30 min | 10 min prep
- 2 tablespoons butter
- 2 Bayleaf leaves
- 1 1/2 lbs bay scallops
- cooking spray
- 1/2 teaspoon salt
- 1 1/2 teaspoons fresh lemon juice
- 1/4 cup toasted bread crumbs
- 1 teaspoon grated lemon rind
- 1/2 tablespoon Chives (fresh)
- Place butter and Bayleaf leaves in a small saucepan over medium-low heat and cook 5 minutes (or until butter melts). Remove from heat and let stand 30 minutes. Skim solids off the top and discard solids and Bayleaf leaves.
- Lightly coat scallops with cooking spray. Heat a large, heavy skillet over high heat. Add half the scallops to the pan and fry for 1 minute or until browned on both sides, turning once. Place in a bowl.
- Repeat procedure with remaining scallops.
- Sprinkle scallops with salt. Add juice and half of butter to scallops. Toss to coat.

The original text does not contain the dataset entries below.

-- ==== Sys2Proof/Certificates/Slice0/Obligations.lean ====
section
/-! DEFINITION. The statements for the provers. Each says which rule of spec/ it formalises; one that rests on an
inference the spec marks as its own ("[derived: …]") or on a choice of this model says so. -/

open Sys2Proof Sys2Proof.Machine

/-! ## Encoding -/

/-- Decoding an encoded command gives it back, with every operand at every value its encoding admits; an operand out
of range (30_encoding.md R66) is refused by that name. -/
def Obligations.DecodeOfEncodeGivesTheCommandBack : Prop :=
  ∀ i : Instr, (i.wf = true → decode (encode i) = .ok i)
    ∧ (i.wf = false → decode (encode i) = .error .operandRange)

/-- A word that decodes is the one word of its command, and the command is well formed. -/
def Obligations.EncodeOfDecodeGivesTheWordBack : Prop :=
  ∀ (w : Word) (i : Instr), decode w = .ok i → encode i = w ∧ i.wf = true

/-- 30_encoding.md R68: a word is the command of a row exactly when `w and mask = match`, its operand is `opd`, no word
is two commands, and the opcodes 0x8 to 0xF are reserved. -/
def Obligations.MatchAndMaskSelectTheCommand : Prop :=
  (∀ r ∈ opcodeMap, ∀ w : Word, (w &&& r.mask = r.pattern) ↔
      ∃ i, decode w = .ok i ∧ i.mnemonic = r.mnemonic ∧ (i.takesOperand = true → i.operand = w.extractLsb' 0 8))
  ∧ opcodeMap.map OpcodeRow.mnemonic = ["NOP", "INIT", "ABSORB", "FINAL", "RDSTAT", "RDWORD", "RDBYTE", "RDHEX"]
  ∧ (∀ w : Word, ∀ r ∈ opcodeMap, ∀ r' ∈ opcodeMap, r.matches w = true → r'.matches w = true → r = r')
  ∧ ∀ w : Word, 8 ≤ (w.extractLsb' 28 4).toNat → decode w = .error .reservedOpcode

/-- 30_encoding.md R69: a word is legal exactly when it matches a row of the opcode map, and exactly then the decoder
gives a command. -/
def Obligations.LegalWordsAreTheTableWords : Prop :=
  (∀ w : Word, legal w = true ↔ ∃ r ∈ opcodeMap, r.matches w = true)
  ∧ ∀ w : Word, legal w = true ↔ ∃ i, decode w = .ok i

/-- The count in 30_encoding.md R69, which the spec marks as derived: of all words, exactly 364 are legal. -/
def Obligations.Exactly364WordsAreLegal : Prop :=
  ∃ l : List Word, l.Nodup ∧ l.length = 364 ∧ ∀ w : Word, w ∈ l ↔ legal w = true

/-- The legal column of 95_test_vectors.md section 2.5, every word of the table: a legal word decodes to the command
the table names, an illegal one is refused by the reason the table gives; and `ABSORB 0x61` of section 2.4. -/
def Obligations.SampleWordsDecode : Prop :=
  decode 0x00000000 = .ok .nop
  ∧ decode 0x00000001 = .error .operandRange
  ∧ decode 0x00000100 = .error .reservedField
  ∧ decode 0x10000000 = .ok .init
  ∧ decode 0x100000ff = .error .operandRange
  ∧ decode 0x20000000 = .ok (.absorb 0x00) ∧ decode 0x200000ff = .ok (.absorb 0xff)
  ∧ decode 0x20000100 = .error .reservedField
  ∧ decode 0x30000000 = .ok .final
  ∧ decode 0x40000000 = .ok .rdstat
  ∧ decode 0x40000001 = .error .operandRange
  ∧ decode 0x50000007 = .ok (.rdword 7)
  ∧ decode 0x50000008 = .error .operandRange
  ∧ decode 0x6000001f = .ok (.rdbyte 31) ∧ decode 0x60000020 = .error .operandRange
  ∧ decode 0x7000003f = .ok (.rdhex 63) ∧ decode 0x70000040 = .error .operandRange
  ∧ decode 0x80000000 = .error .reservedOpcode ∧ decode 0xf0000000 = .error .reservedOpcode
  ∧ decode 0x20000061 = .ok (.absorb 0x61)

/-! ## The step: HOST, ENGINE, RESET -/

/-- A step in which the HOST moves on an accepted word performs the command the word decodes to, at the state that has
moved past the word. It moves when the chosen move is `host`, and whenever the ENGINE is idle (log 1, log 3). -/
def Obligations.StepPerformsThePresentedCommand : Prop :=
  ∀ (s : State) (w : Word) (ws : List Word) (i : Instr),
    s.cmds = w :: ws → accepted s w = true → decode w = .ok i →
      (∀ ms, s.sched = .host :: ms → step s = exec i { s with cmds := ws, sched := ms })
      ∧ (s.busy = false → s.sched = [] → step s = exec i { s with cmds := ws })
      ∧ (s.busy = false → ∀ ms, s.sched = .engine :: ms → step s = exec i { s with cmds := ws, sched := ms })

/-- A step in which the HOST has no step, or the ENGINE was chosen, is the ENGINE's micro-step (00_scope.md R13); where
both may step and nothing is chosen it is one of the two (log 3). -/
def Obligations.EngineStepsByItself : Prop :=
  ∀ s : State, engineEnabled s = true →
    (∀ ms, s.sched = .engine :: ms → step s = .next (engineStep { s with sched := ms }))
    ∧ (hostEnabled s = false →
        (∀ ms, s.sched = .host :: ms → step s = .next (engineStep { s with sched := ms }))
        ∧ (s.sched = [] → step s = .next (engineStep s)))
    ∧ (hostEnabled s = true → s.sched = [] →
        step s = hostStep { s with tick := s.tick + 1 } ∨ step s = .next (engineStep { s with tick := s.tick + 1 }))

/-- 70_reset_and_hazards.md R166 and 30_encoding.md R72: when the HOST is to move, a presented word is performed, with
exactly one response after all earlier ones, exactly when `busy = 0` or it is NOP's or RDSTAT's word; any other word
stays presented and gets no response. -/
def Obligations.AcceptedWordGetsOneResponseHeldWordNone : Prop :=
  ∀ (s : State) (w : Word) (ws : List Word) (ms : List Move), s.cmds = w :: ws → s.sched = .host :: ms →
    ((s.busy = false ∨ w = 0x00000000 ∨ w = 0x40000000) →
      ∃ t r, step s = .next t ∧ t.cmds = ws ∧ t.rsps = s.rsps ++ [r] ∧ (legal w = false → r = 0))
    ∧ (¬(s.busy = false ∨ w = 0x00000000 ∨ w = 0x40000000) →
      ∃ t, step s = .next t ∧ t.cmds = w :: ws ∧ t.rsps = s.rsps)

/-- Every step answers a next state: no command, no illegal word, no micro-step and no RESET stops the machine
(60_exceptions.md R150, R153; 41_compression.md R118). -/
def Obligations.EveryStepAnswersANextState : Prop :=
  (∀ (i : Instr) (s : State), ∃ t, exec i s = .next t) ∧ ∀ s : State, ∃ t, step s = .next t

/-- 60_exceptions.md R146, 30_encoding.md R70: an illegal word, when it is accepted, sets `e_ill` and returns response
0, and has no other effect; it is held while the ENGINE runs. -/
def Obligations.IllegalWordSetsOnlyTheIllFlag : Prop :=
  ∀ (s : State) (w : Word) (ws : List Word) (ms : List Move), s.cmds = w :: ws → legal w = false →
    s.sched = .host :: ms →
    (s.busy = false →
      step s = .next { s with cmds := ws, sched := ms, eIll := true, rsps := s.rsps ++ [0] })
    ∧ (s.busy = true → ∃ t, step s = .next t ∧ t.eIll = s.eIll ∧ t.cmds = w :: ws ∧ t.rsps = s.rsps)

/-- 70_reset_and_hazards.md R160: RESET, taken between any two steps, sets every element to the value of
10_state.md R40, whether or not the ENGINE is running; the round constants stay, no response is produced, and the
waiting word is not performed. THE MODEL'S CHOICE (log 4): the clause on `cmds`, that the HOST presents the waiting
word again exactly where the move says so, and its other words as before; the spec leaves that to the HOST. -/
def Obligations.ResetSetsEveryElement : Prop :=
  ∀ (s : State) (again : Bool) (ms : List Move), s.sched = .reset again :: ms →
    ∃ t, step s = .next t
      ∧ t = { State.reset with
              k := s.k, cmds := if again then s.cmds else s.cmds.tail, rsps := s.rsps, sched := ms, tick := s.tick }
      ∧ status t = 0x00000000

/-- 10_state.md R40: the value of every element after RESET, that INIT leaves the same, and that any word is accepted at
once (70_reset_and_hazards.md R162). -/
def Obligations.ResetStateHasTheResetValues : Prop :=
  State.reset.h = #v[0x6a09e667, 0xbb67ae85, 0x3c6ef372, 0xa54ff53a, 0x510e527f, 0x9b05688c, 0x1f83d9ab, 0x5be0cd19]
  ∧ (∀ i : Fin 8, State.reset.v[i] = 0) ∧ (∀ i : Fin 64, State.reset.w[i] = 0)
  ∧ State.reset.k = roundConstants ∧ (∀ i : Fin 64, State.reset.buf[i] = 0)
  ∧ State.reset.bufcnt = 0 ∧ State.reset.len = 0 ∧ State.reset.phase = .absorb ∧ State.reset.busy = false
  ∧ State.reset.estep = .idle ∧ State.reset.t = 0 ∧ State.reset.fin = .none
  ∧ State.reset.eOvf = false ∧ State.reset.eIll = false ∧ State.reset.eSeq = false ∧ status State.reset = 0
  ∧ (∀ w : Word, accepted State.reset w = true)
  ∧ ∀ s : State, s.busy = false → ∃ t, exec .init s = .next t ∧ t.block = { State.reset.block with k := s.k }

/-! ## The commands -/

/-- 42_control_readout.md R130: NOP is accepted in every state, answers 0 and leaves the state unchanged; every other
word with opcode 0 is illegal; a NOP while the ENGINE runs does not disturb it. -/
def Obligations.NopAnswersZeroAndChangesNothing : Prop :=
  encode .nop = 0x00000000
  ∧ (∀ s : State, accepted s (encode .nop) = true ∧ exec .nop s = .next { s with rsps := s.rsps ++ [0] })
  ∧ (∀ w : Word, w.extractLsb' 28 4 = 0 → w ≠ 0 → legal w = false)
  ∧ ∀ s t : State, exec .nop s = .next t → exec .nop (engineStep s) = .next (engineStep t)

/-- 42_control_readout.md R131: INIT, accepted when `busy = 0`, sets every element to its initial value and answers 0;
STATUS becomes 0. While `busy = 1` it is held. -/
def Obligations.InitStartsANewMessage : Prop :=
  encode .init = 0x10000000
  ∧ (∀ s : State, accepted s (encode .init) = !s.busy)
  ∧ ∀ s : State, s.busy = false → ∃ t, exec .init s = .next t
      ∧ t = { State.reset with
              k := s.k, cmds := s.cmds, rsps := s.rsps ++ [0], sched := s.sched, tick := s.tick }
      ∧ status t = 0x00000000

/-- 40_preprocessor.md R85: what ABSORB does in an idle block, in each of its three cases; everything not named is
unchanged. `bufcnt ≤ 63` holds here in every reachable state (10_state.md R38, obligation EveryStepKeepsTheInvariant).
The last case is where ABSORB completes with its own effect. -/
def Obligations.AbsorbAppendsOneByte : Prop :=
  ∀ (s : State) (b : Byte),
    (encode (.absorb b)).toNat = 0x20000000 + b.toNat ∧ accepted s (encode (.absorb b)) = !s.busy
    ∧ (s.busy = false → s.phase ≠ .absorb →
        exec (.absorb b) s = .next { s with eSeq := true, rsps := s.rsps ++ [0] })
    ∧ (s.busy = false → s.phase = .absorb → s.len = 2 ^ 61 - 1 →
        exec (.absorb b) s = .next { s with eOvf := true, phase := .error, rsps := s.rsps ++ [0] })
    ∧ (s.busy = false → s.phase = .absorb → s.len ≠ 2 ^ 61 - 1 → ∀ lt : s.bufcnt < 64,
        exec (.absorb b) s = .next
          (if s.bufcnt = 63 then
            { s with
              buf := s.buf.set s.bufcnt b, bufcnt := 64, len := s.len + 1, rsps := s.rsps ++ [0],
              fin := .none, busy := true, estep := .load }
          else
            { s with buf := s.buf.set s.bufcnt b, bufcnt := s.bufcnt + 1, len := s.len + 1, rsps := s.rsps ++ [0] }))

- Combine toasted bread crumbs and remaining butter. Add bread crumb mixture to pan; cook for 2 minutes or until bread crumbs are golden brown, stirring occasionally. Remove bread crumbs from pan.
- Place 1/3 cup scallops into each of 8 ramekins.
- Top each serving with 1.5 teaspoons bread crumbs and 1/8 teaspoon lemon rind. Sprinkle with chives.